One thing I tell people thinking about experimenting with Linux is that there's no reason not to try it because experimenting with it is so easy.

Check out Wubi. It lets you install a partition of Ubuntu under Windows as if it were any other program, and uninstalls like any other program as well. It automatically sets up the boot manager for a dual boot without your having to hassle with partitioning your hard drive, which is easy but potentially confusing for people that just want to try it out.

One great feature is that if your processor is 64-bit but you only have a 32-bit version of Windows, the Ubuntu you install will support 64-bit anyway.

There are a couple of limitations, of course. First, unless they've fixed it recently, you won't be able to set your computer to hibernate.

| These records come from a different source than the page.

-- ==== Sys2Proof/Machine/ArrayIns.lean ====
section
/-! DEFINITION. The array instructions (06): OPEN, MMA, DRAIN, SAMPLE, DISCARD and RED, and the park's transfers. -/

namespace Sys2Proof.Machine

/-! ## OPEN (R184, R185, R218) -/

/-- The start values of a group: one per row, or a full tile, row by row; and the flags they raise. -/
def startAccs (float : Bool) (start fmt : Nat) (bs : List Byte) : List (Acc × Nat) :=
  let sz := if fmt = 2 then 8 else 4
  if start = 1 then (elems 4 128 bs).flatMap fun v => List.replicate 512 (startAcc float fmt v)
  else (elems sz 65536 bs).map (startAcc float fmt)

/-- The group is open in tile register `t` (R183: HELD). -/
def openIn (x : Ectx) (t : Nat) (accs : List (Acc × Nat)) (s : State) : State :=
  let g := x.ins.group
  let fl := accs.foldl (fun a p => a ||| p.2) 0
  retire x (updEng x.n (fun e => setTile t .held (nameGroup g (setGrp g
    { Group.init with st := .resident, float := x.ins.par 0 0 == 1, acc := accTab (accs.map Prod.fst)
                      flags := BitVec.ofNat 6 fl, tile := t } e))) s)

/-- OPEN begins in tile register `t`: START while the group is given a loaded start, else ACCUM (R183). -/
def openBegins (x : Ectx) (t : Nat) (s : State) : State :=
  let g := x.ins.group
  let zero := x.ins.par 2 1 == 0
  beginIns x (updEng x.n (fun e => setTile t (if zero then .accum else .start) (nameGroup g (setGrp g
    { Group.init with st := if zero then .resident else .starting, float := x.ins.par 0 0 == 1, tile := t } e))) s)

/-- OPEN ends in tile register `t`: the start values are in. -/
def openEnds (x : Ectx) (t : Nat) (s : State) : State :=
  let start := x.ins.par 2 1
  let fmt := x.ins.par 4 3
  if start = 0 then openIn x t [] s
  else
    readOp x x.ins.a (if start = 1 then 32 else if fmt = 2 then 32768 else 16384) false
      (fun bs s => openIn x t (startAccs (x.ins.par 0 0 == 1) start fmt bs) s) s

/-- With `begins`, the row is the instruction's beginning, else its end, and its beginning where it had none of its own. -/
def openIns (begins : Bool) (x : Ectx) (s : State) : State :=
  let g := x.ins.group
  if x.begun then openEnds x (grp x.e g).tile s
  else if (grp x.e g).st = .draining then s
  else if (grp x.e g).isOpen then progFault x fOpen s
  else
    match seatNew (eng s x.n) g with
    | .wait e => setEng x.n e s
    | .at t => if begins then openBegins x t s else openEnds x t s

/-- OPEN. -/
def execOpenGroup (n : Fin 64) (s : State) (begins : Bool := false) : Host.Outcome State Fault Refusal :=
  .next (withUnit 1 n.val (openIns begins) s begins)

/-! ## MMA (R170, R173, R176 to R181, R213, R218) -/

/-- The exact products of one nib: row `r`, column `j`. -/
def nibInts (rf cf sigma : Nat) (neg : Bool) (vs : List (Nat × Nat)) (r j : Nat) : List Int :=
  vs.map fun v =>
    let p := opInt rf (elemOf rf v.1 r) * opInt cf (elemOf cf v.2 j) * (2 ^ sigma : Nat)
    if neg then -p else p

def nibFloats (rf cf sigma : Nat) (neg : Bool) (vs : List (Nat × Nat)) (r j : Nat) : List FVal :=
  vs.map fun v =>
    let p := ((opVal rf (elemOf rf v.1 r)).mul (opVal cf (elemOf cf v.2 j))).scale sigma
    if neg then p.neg else p

/-- One nib's accumulation from its accumulator; `n` products stand in the open run. -/
def nibAcc (float : Bool) (n rf cf sigma : Nat) (neg : Bool) (vs : List (Nat × Nat)) (r j : Nat) (a : Acc) : Acc × Nat :=
  if float then
    let x := sumFloat n a 0 (nibFloats rf cf sigma neg vs r j)
    x.2
  else
    let x := sumInt a.v 0 (nibInts rf cf sigma neg vs r j)
    ({ a with v := x.1 }, x.2)

/-- Does a vector of INT8 hold the byte 0x80 (R168)? -/
def holdsClamp (f n : Nat) (vs : List Nat) : Bool :=
  f == 0 && vs.any fun v => (List.range n).any fun i => elemOf 0 v i == 0x80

Also, the partition of Ubuntu resides as a very large file in your Windows file system, meaning that Ubuntu will slow down as your Windows file system becomes very fragmented. If you notice any slowdowns, just run the defrag under Windows and you should probably be good to go. Small price to pay for the convenience, however. If you want to completely migrate to Ubuntu, or even a standard dual-boot setup, the transition is easy. Just remember to always back up your files.

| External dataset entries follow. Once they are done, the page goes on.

-- ==== Sys2Proof/Machine/Blotter.lean ====
section
/-! DEFINITION. The Blotter (13): records, their slots, the writer with its rate limit, and the scan at boot. -/

namespace Sys2Proof.Machine

/-! ## Records (R521) -/

/-- The DATA bytes of a record: those that its code uses, then zeros (R521). -/
def bbData (e : Event) : List Byte :=
  let used := if e.data = [] then 0 else min (Config.blotterUsed e.code) 96
  slice 0 96 (leBytes used (Config.blotterData e.code e.data).toNat)

/-- The bytes of a record that its CRC covers. -/
def bbBody (seq : Nat) (e : Event) : List Byte :=
  leBytes 8 seq ++ leBytes 4 e.boot ++ leBytes 4 (put' e.code 16 16 + put' e.source 8 8 + e.severity % 16) ++
  leBytes 8 e.time ++ bbData e ++ leBytes 4 0

/-- A whole record. -/
def bbRecord (seq : Nat) (e : Event) : BitVec 1024 :=
  let b := bbBody seq e
  BitVec.ofNat 1024 (leNat b + crc32 b * 2 ^ 992)

/-- EVENT_SEQ of a slot's contents. -/
def bbSeq (r : BitVec 1024) : Nat := r.toNat % 2 ^ 64

/-- Does a slot's CRC verify? -/
def bbGood (r : BitVec 1024) : Bool := crc32 (leBytes 124 r.toNat) == r.toNat / 2 ^ 992

def bbSlot (s : State) (i : Nat) : BitVec 1024 := Tab.get 0 s.bb.slots i

/-! ## The writer (R523) -/

/-- One record is written: BB_NEXT advances, the slot is written, BB_DONE advances. -/
def bbPut (e : Event) (s : State) : State :=
  let n := s.bb.next.toNat
  let s := bbFlag 0 { s with bb := { s.bb with
    slots := Tab.put 0 s.bb.slots (n % 65536) (bbRecord n e), next := s.bb.next + 1, done := s.bb.next + 1 } }
  if 3 ≤ e.severity then bbFlag 1 s else s

/-- Records of a code written in this second, and those suppressed. -/
def rateOf (s : State) (code : Nat) : Nat × Nat :=
  match s.bb.rate.find? fun r => r.1 == code with
  | some r => r.2
  | none => (0, 0)

def setRate (code w n : Nat) (s : State) : State :=
  { s with bb := { s.bb with rate := (s.bb.rate.filter fun r => r.1 != code) ++ [(code, w, n)] } }

/-- The record that follows lost events. -/
def overrunEvent (s : State) : Event :=
  { code := 0xFF, source := 10, severity := 3, data := [s.bb.owed], time := s.now - s.boot.t0, boot := s.flash.bootCount }

/-- The next queued event is written, or counted when its code had its 16 records in this second; after a loss an
OVERRUN comes first. -/
def blotterStep (s : State) : State :=
  match s.bb.queue with
  | [] => s
  | e :: rest =>
    if 0 < s.bb.owed then bbPut (overrunEvent s) { s with bb := { s.bb with owed := 0 } }
    else
      let s := { s with bb := { s.bb with queue := rest } }
      let r := rateOf s e.code
      if e.severity ≠ 4 ∧ 16 ≤ r.1 then
        setRate e.code r.1 (r.2 + 1) { s with bb := { s.bb with suppressed := satInc s.bb.suppressed } }
      else bbPut e (setRate e.code (r.1 + 1) r.2 s)

/-- The queue is written out before a reset that the E64 starts itself. -/
def blotterFlush : Nat → State → State
  | 0, s => s
  | fuel + 1, s => if s.bb.queue = [] then s else blotterFlush fuel (blotterStep s)

/-- Does SP3 write records: not before the boot ROM has scanned the slots (R498 step 2, R524)? -/
def bbScanned (s : State) : Bool := s.boot.phase != .held && s.boot.phase != .booting

/-- BLOTTER_WRITE. -/
def execBlotterWrite (s : State) : Host.Outcome State Fault Refusal :=
  .next (if bbScanned s then blotterStep s else s)

/-- SUPPRESSED: a second of the reference clock ends; each code that was limited in it gets one record. -/
def execSuppressed (s : State) : Host.Outcome State Fault Refusal :=
  .next (if s.boot.phase = .held then s else
    let excess := s.bb.rate.filter fun r => decide (0 < r.2.2)
    excess.foldl (fun st r => logEvent 0xFE 10 [r.1, r.2.2] st) { s with bb := { s.bb with rate := [] } })

/-! ## The scan at boot (R524) -/

/-- BB_NEXT and BB_DONE one past the newest good record, and the torn slots counted. -/
def blotterScan (s : State) : State :=
  let good := s.bb.slots.filter fun p => bbGood p.2
  let torn := (s.bb.slots.filter fun p => !bbGood p.2 && decide (bbSeq p.2 ≠ 0)).length
  let top := good.foldl (fun a p => max a (bbSeq p.2 + 1)) 0
  { s with bb := { s.bb with
      next := BitVec.ofNat 64 top, done := BitVec.ofNat 64 top, torn := BitVec.ofNat 32 (min torn 0xFFFFFFFF) } }

end Sys2Proof.Machine
end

As for chess programs, the ones mentioned in this thread are a good start. I haven't tried any of the Chessbase products under Wine, but Scid is excellent in my experience.

Engine matches require a small amount of fiddling. They aren't as push-button as under Fritz. You'll want to look into the recently updated XBoard which may not have made it into the repositories, I haven't checked. It supports many new features for chess engines and matches. If you're really serious, there's another program called Cutechess which you run from the command line. It supports super-fast time controls for engines, such as game in 10 seconds with a 0.1 second increment. These games are useful for chess engine programmers, as they get reliable results of their engine changes very quickly. This may not interest you, of course, but I'll throw it out there.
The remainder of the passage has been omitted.